From: Alexei Starovoitov <alexei.starovoitov@gmail.com>
To: Yafang Shao <laoar.shao@gmail.com>
Cc: Andrew Morton <akpm@linux-foundation.org>,
Alexei Starovoitov <ast@kernel.org>,
Daniel Borkmann <daniel@iogearbox.net>,
Andrii Nakryiko <andrii@kernel.org>,
David Hildenbrand <david@redhat.com>,
Lorenzo Stoakes <lorenzo.stoakes@oracle.com>,
Martin KaFai Lau <martin.lau@linux.dev>,
Eduard <eddyz87@gmail.com>, Song Liu <song@kernel.org>,
Yonghong Song <yonghong.song@linux.dev>,
John Fastabend <john.fastabend@gmail.com>,
KP Singh <kpsingh@kernel.org>,
Stanislav Fomichev <sdf@fomichev.me>, Hao Luo <haoluo@google.com>,
Jiri Olsa <jolsa@kernel.org>, Zi Yan <ziy@nvidia.com>,
Liam Howlett <Liam.Howlett@oracle.com>,
npache@redhat.com, ryan.roberts@arm.com, dev.jain@arm.com,
Johannes Weiner <hannes@cmpxchg.org>,
usamaarif642@gmail.com, gutierrez.asier@huawei-partners.com,
Matthew Wilcox <willy@infradead.org>,
Amery Hung <ameryhung@gmail.com>,
David Rientjes <rientjes@google.com>,
Jonathan Corbet <corbet@lwn.net>, Barry Song <21cnbao@gmail.com>,
Shakeel Butt <shakeel.butt@linux.dev>, Tejun Heo <tj@kernel.org>,
lance.yang@linux.dev, Randy Dunlap <rdunlap@infradead.org>,
Chris Mason <clm@meta.com>, bpf <bpf@vger.kernel.org>,
linux-mm <linux-mm@kvack.org>
Subject: Re: [PATCH v12 mm-new 06/10] mm: bpf-thp: add support for global mode
Date: Wed, 29 Oct 2025 17:57:09 -0700 [thread overview]
Message-ID: <CAADnVQK9kp_5zh0gYvXdJ=3MSuXTbmZT+cah5uhZiGk5qYfckw@mail.gmail.com> (raw)

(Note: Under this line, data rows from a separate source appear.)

/-- What comes back over the fabric for a SEND or RECV of this module (R345, R388, R389). -/
inductive RemoteReport where
  | visible
  | data (bytes : List Byte)
  | routeCheck (hop : BitVec 4)
  | linkDown (link : BitVec 5)
  /-- the granules before the fault, then the remote address and the reason of R233 -/
  | access (before : List Byte) (addr : Word) (reason : BitVec 4)
deriving DecidableEq, Repr

/-- What a switch reduction returns to a member (R448). -/
inductive SwitchResult where
  | complete (elems : List Word)
  | incomplete (missing : List Nat)
  /-- a contribution was dropped on its way: ROUTE_CHECK with its hop and destination (R388), or a link lost (R449) -/
  | routeCheck (hop : BitVec 4) (module : BitVec 16)
  | linkDown (link : BitVec 5)
deriving DecidableEq, Repr

/-- A host access through the HDM range (R440), or through BAR0 (R441). -/
inductive HdmReq where
  | read (addr : Nat) (n : Nat)
  | write (addr : Nat) (data : List Byte)
  | barRead (off : BitVec 22) (n : Nat)
  | barWrite (off : BitVec 22) (data : List Byte)
deriving DecidableEq, Repr

/-- The registers that REGISTER_WRITE names: those without behaviour of their own (R397, R442). -/
inductive SupReg where
  | fqBase | fqCapacity | fqHead | accessSnapshot
  | lqBase (c : BitVec 3) | lqCapacity (c : BitVec 3) | lqMsi (c : BitVec 3)
  /-- an RO field or a reserved byte: the write is ignored -/
  | ignored
deriving DecidableEq, Repr

/-- The module and the engine that a packet of the fabric is addressed to (R389). -/
structure Addressee where
  module : BitVec 16
  engine : BitVec 6
deriving DecidableEq, Repr

/-- The header of a collective's packet: its sender's module and its addressee (R389). -/
structure PacketHead where
  src : BitVec 16
  module : BitVec 16
  engine : BitVec 6
deriving DecidableEq, Repr

/-- The module's draw averaged over 100 µs, in watts (R452). -/
structure DrawObs where
  draw : Nat
deriving DecidableEq, Repr

/-- A flit with a bad CRC on a link: received, or sent by this module (R385). -/
structure FlitObs where
  link : BitVec 5
  sent : Bool
deriving DecidableEq, Repr

/-- What IEEE 1588 discipline learns from one event message (R450, R451). -/
structure PtpObs where
  /-- offset to the grandmaster in units of 2^−16 ns, signed -/
  offset : BitVec 64
  bound : Word
  /-- the rate adjustment that follows, signed, in parts per 10^12 -/
  rate : Int
  /-- the grandmaster time in nanoseconds at the first lock -/
  grand : Word
deriving DecidableEq, Repr

/-- A firmware image as the boot ROM sees it (R456). -/
structure FwImage where
  signatureOk : Bool
  keyHashOk : Bool
  securityVersion : Nat
deriving DecidableEq, Repr

/-- What the boot ROM finds at a reset: the firmware images that it is to run, the first of them the module's firmware,
and whether every other check passes (R456, R457). -/
structure BootObs where
  images : List FwImage
  othersPass : Bool
deriving DecidableEq, Repr

/-- The cause of a fetch fault (R107). -/
inductive FetchFault where
  | xlate (reason : BitVec 4) (va : Word)
  | permission (va : Word)
  | ecc (va : Word)
  | misalign
deriving DecidableEq, Repr

/-- What a die's input rails and the module's show of a microsecond (R399): the µJ drawn by the die and
by the module, and in nanojoules what each core, each quad's engines and the rest of the die drew. -/
structure EnergyObs where
  die : DieNo
  drawn : Nat
  module : Nat
  cores : List (Nat × Nat)
  quads : List (Nat × Nat)
  rest : Nat
deriving DecidableEq, Repr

In-Reply-To: <CALOAHbD+9gxukoZ3OQvH2fNH2Ff+an+Dx-fzx_+mhb=8fZZ+sw@mail.gmail.com>
On Tue, Oct 28, 2025 at 7:14 PM Yafang Shao <laoar.shao@gmail.com> wrote:
>
> On Wed, Oct 29, 2025 at 9:33 AM Alexei Starovoitov
> <alexei.starovoitov@gmail.com> wrote:
> >
> > On Sun, Oct 26, 2025 at 3:03 AM Yafang Shao <laoar.shao@gmail.com> wrote:
> > >
> > > The per-process BPF-THP mode is unsuitable for managing shared resources
> > > such as shmem THP and file-backed THP. This aligns with known cgroup
> > > limitations for similar scenarios [0].
> > >
> > > Introduce a global BPF-THP mode to address this gap. When registered:
> > > - All existing per-process instances are disabled
> > > - New per-process registrations are blocked
> > > - Existing per-process instances remain registered (no forced unregistration)
> > >
> > > The global mode takes precedence over per-process instances. Updates are
> > > type-isolated: global instances can only be updated by new global
> > > instances, and per-process instances by new per-process instances.
> >
> > ...
> >
> > > spin_lock(&thp_ops_lock);
> > > - /* Each process is exclusively managed by a single BPF-THP. */
> > > - if (rcu_access_pointer(mm->bpf_mm.bpf_thp)) {
> > > + /* Each process is exclusively managed by a single BPF-THP.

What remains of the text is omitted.